Features often include special effects and filters, edge enhancement, windowing and level, pan and zoom, loop store, and instant review. Other digital features are available, so EP lab managers and physicians can consider the ones that will benefit electrophysiology. Compatibility with your other equipment should be explored with any system purchase. DICOM (a medical standard for digital information communication) is sometimes made optional, so be sure you know whether this is the case. Features specially designed for EP labs are a part of some X-ray systems available today. EP lab managers should ask about special features when selecting a system. With the demands on the electrophysiologist, it is increasingly important to have excellent image quality. Under limited dose fluoro procedures, it is a necessity to have an excellent digital system to perform the image magic that transforms detail into definition. EP can be demanding enough without having to be frustrated by an inferior imaging system. Before you buy, verify that the selected company will guarantee total integration of the digital system. An EP imaging system manufacturer should allow you or your selected representative to attend the staging of your system before shipment. This provides the opportunity for technical cooperation and verification.

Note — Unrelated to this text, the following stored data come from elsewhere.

-- ==== Sys2Proof/Laws/Memory.lean ====
section
/-! SUPPORT. The bytes of the HBM: reading after writing, and that every operation keeps their canonical form. -/

namespace Sys2Proof.Laws

open Sys2Proof.Machine Sys2Proof.Safety

/-! ### One byte -/

theorem read_put_self (m : List Host.Cell) (a : Nat) (v : Byte) : Memory.read (Memory.put m a v) a = v := by
  induction m with
  | nil => simp [Memory.put, Memory.read]
  | cons e r ih =>
    obtain ⟨j, w⟩ := e
    unfold Memory.put
    split
    · simp [Memory.read]
    · split
      · simp [Memory.read]
      · rename_i h1 h2
        simp [Memory.read, Ne.symm h2, ih]

theorem read_put_other (m : List Host.Cell) (a b : Nat) (v : Byte) (h : b ≠ a) : Memory.read (Memory.put m a v) b = Memory.read m b := by
  induction m with
  | nil => simp [Memory.put, Memory.read, Ne.symm h]
  | cons e r ih =>
    obtain ⟨j, w⟩ := e
    unfold Memory.put
    split
    · simp [Memory.read, Ne.symm h]
    · split
      · rename_i h1 h2
        subst h2
        simp [Memory.read, Ne.symm h]
      · simp [Memory.read, ih]

theorem read_del_other (m : List Host.Cell) (a b : Nat) (h : b ≠ a) : Memory.read (Memory.del m a) b = Memory.read m b := by
  induction m with
  | nil => rfl
  | cons e r ih =>
    obtain ⟨j, w⟩ := e
    unfold Memory.del
    split
    · rename_i h1
      subst h1
      simp [Memory.read, Ne.symm h]
    · simp [Memory.read, ih]

/-- A byte below every listed one reads as unlisted. -/
theorem read_low (m : List Host.Cell) (a : Nat) (h : m.all (fun p => decide (a < p.1)) = true) : Memory.read m a = hbmDflt a := by
  induction m with
  | nil => rfl
  | cons e r ih =>
    obtain ⟨j, w⟩ := e
    simp only [List.all_cons, Bool.and_eq_true, decide_eq_true_eq] at h
    simp [Memory.read, Nat.ne_of_gt h.1, ih h.2]

/-- A write leaves every other byte alone. -/
@[simp] theorem read_write_other (m : List Host.Cell) (a b : Nat) (v : Byte) (h : b ≠ a) : Memory.read (Memory.write m a v) b = Memory.read m b := by
  unfold Memory.write
  split
  · exact read_del_other m a b h
  · exact read_put_other m a b v h

/-- In the canonical form, a byte reads as what was written to it. -/
theorem read_write_self (m : List Host.Cell) (a : Nat) (v : Byte) (h : Memory.wf m = true) : Memory.read (Memory.write m a v) a = v := by
  unfold Memory.write
  split
  · rename_i hv
    subst hv
    induction m with
    | nil => rfl
    | cons e r ih =>
      obtain ⟨j, w⟩ := e
      simp only [Memory.wf, Bool.and_eq_true] at h
      unfold Memory.del
      split
      · rename_i h1
        subst h1
        exact read_low r j h.2
      · rename_i h1
        simp only [Memory.read, if_neg h1]
        exact ih h.1.2
  · exact read_put_self m a v

/-! ### The canonical form -/

theorem all_put (m : List Host.Cell) (a n : Nat) (v : Byte) (h : m.all (fun p => decide (n < p.1)) = true) (ha : n < a) :
    (Memory.put m a v).all (fun p => decide (n < p.1)) = true := by
  induction m with
  | nil => simp [Memory.put, ha]
  | cons e r ih =>
    obtain ⟨j, w⟩ := e
    simp only [List.all_cons, Bool.and_eq_true, decide_eq_true_eq] at h
    unfold Memory.put
    split
    · simp [ha, h.1, h.2]
    · split
      · simp [ha, h.2]
      · simp [h.1, ih h.2]

theorem all_del (m : List Host.Cell) (a n : Nat) (h : m.all (fun p => decide (n < p.1)) = true) :
    (Memory.del m a).all (fun p => decide (n < p.1)) = true := by
  induction m with
  | nil => rfl
  | cons e r ih =>
    obtain ⟨j, w⟩ := e
    simp only [List.all_cons, Bool.and_eq_true, decide_eq_true_eq] at h
    unfold Memory.del
    split
    · exact h.2
    · simp [h.1, ih h.2]

theorem wf_put (m : List Host.Cell) (a : Nat) (v : Byte) (hv : v ≠ hbmDflt a) (h : Memory.wf m = true) : Memory.wf (Memory.put m a v) = true := by
  induction m with
  | nil => simp [Memory.put, Memory.wf, hv]
  | cons e r ih =>
    obtain ⟨j, w⟩ := e
    simp only [Memory.wf, Bool.and_eq_true, decide_eq_true_eq] at h
    obtain ⟨⟨h1, h2⟩, h3⟩ := h
    unfold Memory.put
    split
    · rename_i ha
      simp only [Memory.wf, Bool.and_eq_true, decide_eq_true_eq, List.all_cons]
      refine ⟨⟨hv, ⟨h1, h2⟩, h3⟩, ha, ?_⟩
      rw [List.all_eq_true] at h3 ⊢
      intro x hx
      have := h3 x hx
      simp only [decide_eq_true_eq] at this ⊢
      omega
    · split
      · rename_i ha
        subst ha
        simp [Memory.wf, hv, h2, h3]
      · rename_i ha hn
        simp only [Memory.wf, Bool.and_eq_true, decide_eq_true_eq]
        exact ⟨⟨h1, ih h2⟩, all_put r a j v h3 (by omega)⟩

theorem wf_del (m : List Host.Cell) (a : Nat) (h : Memory.wf m = true) : Memory.wf (Memory.del m a) = true := by
  induction m with
  | nil => rfl
  | cons e r ih =>
    obtain ⟨j, w⟩ := e
    simp only [Memory.wf, Bool.and_eq_true, decide_eq_true_eq] at h
    obtain ⟨⟨h1, h2⟩, h3⟩ := h
    unfold Memory.del
    split
    · exact h2
    · simp only [Memory.wf, Bool.and_eq_true, decide_eq_true_eq]
      exact ⟨⟨h1, ih h2⟩, all_del r a j h3⟩

theorem wf_write (m : List Host.Cell) (a : Nat) (v : Byte) (h : Memory.wf m = true) : Memory.wf (Memory.write m a v) = true := by
  unfold Memory.write
  split
  · exact wf_del m a h
  · exact wf_put m a v ‹_› h

theorem wf_writeAll (a : Nat) (l : List Byte) (m : List Host.Cell) (h : Memory.wf m = true) : Memory.wf (Memory.writeAll a l m) = true := by
  induction l generalizing a m with
  | nil => exact h
  | cons b l ih => exact ih (a + 1) _ (wf_write m a b h)

theorem wf_putShares (n tag j : Nat) (l : List (List Byte)) (m : List Host.Cell) (h : Memory.wf m = true) :
    Memory.wf (putShares n tag j l m) = true := by
  induction l generalizing j m with
  | nil => exact h
  | cons x l ih => exact ih (j + 1) _ (wf_writeAll _ _ m h)

theorem wf_putBlock (n : Nat) (p : Bool) (area lba : Nat) (data : List Byte) (m : List Host.Cell) (h : Memory.wf m = true) :
    Memory.wf (putBlock n p area lba data m) = true :=
  wf_putShares _ _ _ _ m h

/-- A loop whose every turn keeps a property keeps it. -/
theorem loop_keeps {σ : Type} (p : σ → Prop) (f : Nat → σ → σ) (hf : ∀ i s, p s → p (f i s)) (i n : Nat) (s : σ) (h : p s) : p (loop f i n s) := by
  induction n generalizing i s with
  | zero => exact h
  | succ n ih => exact ih (i + 1) _ (hf i s h)

/-- The same of a fold. -/
theorem foldl_keeps {σ α : Type} (p : σ → Prop) (f : σ → α → σ) (l : List α) (s : σ) (hf : ∀ s a, p s → p (f s a)) (h : p s) : p (l.foldl f s) := by
  induction l generalizing s with
  | nil => exact h
  | cons a l ih => exact ih _ (hf s a h)

theorem wf_fillRegion (s : Sys) (r skip : Nat) (m : List Host.Cell) (h : Memory.wf m = true) : Memory.wf (fillRegion s r skip m) = true := by
  unfold fillRegion
  dsimp only
  refine loop_keeps (fun m => Memory.wf m = true) _ ?_ _ _ m h
  intro l m hm
  split
  · exact hm
  · exact wf_putShares _ _ _ _ m hm

/-! ### The operations of chapter 13 -/

theorem wf_touch (lba : Nat) (x : SysMem) (h : Memory.wf x.2 = true) : Memory.wf (touch lba x).2 = true := by
  unfold touch
  split
  · exact h
  · exact wf_fillRegion x.1 (lba / 128) lba x.2 h

theorem wf_storeBlock (lba : Nat) (p : Bool) (data : List Byte) (x : SysMem) (h : Memory.wf x.2 = true) :
    Memory.wf (storeBlock lba p data x).2 = true :=
  wf_putBlock _ _ _ _ _ _ (wf_touch lba (onSys hbmWake x) h)

theorem wf_flushWrites (x : SysMem) (h : Memory.wf x.2 = true) : Memory.wf (flushWrites x).2 = true :=
  foldl_keeps (fun y : SysMem => Memory.wf y.2 = true) _ _ _ (fun y w hy => wf_storeBlock w.1 false w.2 y hy) h

theorem wf_remap (lba : Nat) (x : SysMem) (h : Memory.wf x.2 = true) : Memory.wf (remap lba x).2 = true := by
  unfold remap
  dsimp only
  split
  · exact h
  · exact wf_putBlock _ _ _ _ _ _ h

theorem wf_candidate (lba reason : Nat) (x : SysMem) (h : Memory.wf x.2 = true) : Memory.wf (candidate lba reason x).2 = true := by
  unfold candidate
  dsimp only
  repeat' split
  all_goals first | exact wf_remap _ _ h | exact h

theorem wf_writePoison (lba : Nat) (d : Decoded) (x : SysMem) (h : Memory.wf x.2 = true) : Memory.wf (writePoison lba d x).2 = true :=
  wf_putShares _ _ _ _ _ h

theorem wf_readBlock (lba source : Nat) (noise : List Disturbance) (x : SysMem) (h : Memory.wf x.2 = true) :
    Memory.wf (readBlock lba source noise x).2.2 = true := by
  unfold readBlock
  split
  · exact h
  · dsimp only
    split
    · exact wf_candidate _ _ _ (wf_writePoison lba _ _ h)
    · exact h

theorem wf_flushEntry (e : MergeEntry) (noise : List Disturbance) (x : SysMem) (h : Memory.wf x.2 = true) :
    Memory.wf (flushEntry e noise x).2 = true := by
  unfold flushEntry
  dsimp only
  split
  · exact wf_storeBlock _ _ _ _ h
  · split
    · exact wf_storeBlock _ _ _ _ h
    · split
      · exact wf_candidate _ _ _ (wf_storeBlock _ _ _ _ h)
      · exact wf_storeBlock _ _ _ _ h

theorem wf_flushLba (lba : Nat) (noise : List Disturbance) (x : SysMem) (h : Memory.wf x.2 = true) : Memory.wf (flushLba lba noise x).2 = true := by
  unfold flushLba
  split
  · exact wf_flushEntry _ _ _ h
  · exact h

theorem wf_flushMerge (x : SysMem) (h : Memory.wf x.2 = true) : Memory.wf (flushMerge x).2 = true :=
  foldl_keeps (fun y : SysMem => Memory.wf y.2 = true) _ _ _ (fun y e hy => wf_flushEntry e [] y hy) h

theorem wf_mergeRoom (x : SysMem) (h : Memory.wf x.2 = true) : Memory.wf (mergeRoom x).2 = true := by
  unfold mergeRoom
  split
  · split
    · exact wf_flushEntry _ _ _ h
    · exact h
  · exact h

theorem wf_mergeWords (lba : Nat) (words : List (Fin 64 × List Byte)) (x : SysMem) (h : Memory.wf x.2 = true) :
    Memory.wf (mergeWords lba words x).2 = true := by
  unfold mergeWords
  split
  · exact h
  · exact wf_mergeRoom x h

theorem wf_narrowEffect (lba owner : Nat) (words : List (Fin 64 × List Byte)) (x : SysMem) (h : Memory.wf x.2 = true) :
    Memory.wf (narrowEffect lba owner words x).2 = true := by
  unfold narrowEffect
  split
  · exact h
  · have hw := wf_mergeWords lba words (onSys (claim lba owner) x) h
    show Memory.wf (mergeSettle lba _).2 = true
    unfold mergeSettle
    split
    · split
      · exact wf_flushEntry _ _ _ hw
      · exact hw
    · exact hw

theorem wf_blockWriteEffect (lba owner : Nat) (data : List Byte) (x : SysMem) (h : Memory.wf x.2 = true) :
    Memory.wf (blockWriteEffect lba owner data x).2 = true :=
  wf_storeBlock lba false data (onSys (claim lba owner) x) h

theorem wf_blockReadEffect (lba owner : Nat) (noise : List Disturbance) (x : SysMem) (h : Memory.wf x.2 = true) :
    Memory.wf (blockReadEffect lba owner noise x).2 = true :=
  wf_readBlock lba 1 noise (onSys (claim lba owner) x) h

theorem wf_mergeExpiryEffect (lba : Nat) (noise : List Disturbance) (x : SysMem) (h : Memory.wf x.2 = true) :
    Memory.wf (mergeExpiryEffect lba noise x).2 = true := by
  unfold mergeExpiryEffect
  split
  · split
    · exact wf_flushEntry _ _ _ h
    · exact h
  · exact h

theorem wf_chiselTurn (req : Bool) (lba : Nat) (p : Pass) (noise : List Disturbance) (x : SysMem) (h : Memory.wf x.2 = true) :
    Memory.wf (chiselTurn req lba p noise x).2 = true := by
  have h1 := wf_flushLba lba [] x h
  have h2 := wf_readBlock lba 0 noise _ h1
  unfold chiselTurn
  dsimp only [onSys]
  generalize readBlock lba 0 noise (flushLba lba [] x) = y at *
  have h3 : Memory.wf (if (y.1.verdict = 1 ∨ y.1.verdict = 2) ∧ p.cmd ≠ 2 then storeBlock lba false y.1.data y.2 else y.2).2 = true := by
    split
    · exact wf_storeBlock _ _ _ _ h2
    · exact h2
  generalize (if (y.1.verdict = 1 ∨ y.1.verdict = 2) ∧ p.cmd ≠ 2 then storeBlock lba false y.1.data y.2 else y.2) = z at *
  split <;> split <;> first | exact wf_candidate _ _ _ h3 | exact h3

theorem wf_poisonEntry (e : MergeEntry) (x : SysMem) (h : Memory.wf x.2 = true) : Memory.wf (poisonEntry e x).2 = true :=
  wf_candidate _ _ _ (wf_storeBlock _ _ _ _ h)

/-- A write of consecutive bytes leaves every other byte alone. -/
theorem read_writeAll (a : Nat) (l : List Byte) (m : List Host.Cell) (b : Nat) (h : b < a ∨ a + l.length ≤ b) :
    Memory.read (Memory.writeAll a l m) b = Memory.read m b := by
  induction l generalizing a m with
  | nil => rfl
  | cons x l ih =>
    simp only [Memory.writeAll]
    rw [ih (a + 1) _ (by simp only [List.length_cons] at h; omega)]
    simp only [List.length_cons] at h
    exact read_write_other _ _ _ _ (by omega)

/-- Writing shares of a block leaves every byte outside it alone. -/
theorem read_putShares (n tag : Nat) (l : List (List Byte)) (j : Nat) (m : List Host.Cell) (a : Nat)
    (hl : ∀ x ∈ l, x.length = 32) (hj : j + l.length ≤ 18) (h : ¬ inBlock n a) : Memory.read (putShares n tag j l m) a = Memory.read m a := by
  induction l generalizing j m with
  | nil => rfl
  | cons x l ih =>
    simp only [putShares]
    simp only [List.length_cons] at hj
    rw [ih (j + 1) _ (fun y hy => hl y (List.mem_cons_of_mem _ hy)) (by omega)]
    refine read_writeAll _ _ _ _ ?_
    have hx := hl x (List.mem_cons_self ..)
    have : (x ++ toBE 4 tag).length = 36 := by simp [hx, toBE]
    rw [this]
    by_contra hc
    exact h ⟨j, by omega, by omega, by omega⟩

/-- A block is encoded as eighteen shares of 32 bytes. -/
theorem encodeShares_length (data : List Byte) :
    (encodeShares (padRight 512 data)).length = 18 ∧ ∀ x ∈ encodeShares (padRight 512 data), x.length = 32 := by
  have hp : (padRight 512 data).length = 512 := by simp [padRight]; omega
  generalize padRight 512 data = d at *
  unfold encodeShares
  refine ⟨by simp, ?_⟩
  intro x hx
  simp only [List.mem_append, List.mem_map, List.mem_range, List.mem_cons, List.not_mem_nil, or_false] at hx
  rcases hx with ⟨j, hj, rfl⟩ | rfl | rfl
  · simp [slice, hp]; omega
  · simp
  · simp

end Sys2Proof.Laws
end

Frugality is Featured for EP

Features for the EP lab digital imaging system focus on economics of motion, space, and cost, while affording generosity to digital imaging technology and quality. Simplicity of design in the EP lab walks hand-in-hand with ease of use. This philosophy, if followed in the vendor selection process, will translate to large savings in acquisition cost, room support structure, and installation costs. It also enhances serviceability. The production of high-quality fluoroscopic images using reputable high-quality components and digital systems is currently available.

Features that add cost to the simplest of EP imaging systems will be the bi-plane and the digital spot image features. These represent added capability. However, an EP imaging system that has a digital spot-imaging capability is considerably less expensive than a cath lab system with digital cine mode, and is usually less expensive than a cath lab system sold as an EP system. The icing on the cake: your lab can use the money saved to purchase other tools on your wish list!

The Golden Era

What has been dubbed a "Golden Era of Pacing and Electrophysiology" is at hand. The dedication of the pioneers and those who continue to improve the clinical practice in the labs every day can be appreciated by anyone close to electrophysiology. The days are long but the satisfactions are great. The challenges continue, as more codified approaches and methods are employed to diagnose and treat more daunting arrhythmias. Pathways to more accurate observation are being widened. Such breakthrough technologies, along with digital imaging designed for the EP lab, can help you reach these high goals.

Acknowledgment. Grateful acknowledgement for this manuscript review goes to Michael Lauer, MD, PhD, Rick Hood, CVT, RCIS, NASPE Testamur, Chris Stapleton, RN, BSN, and to James Princehorn, Consultant.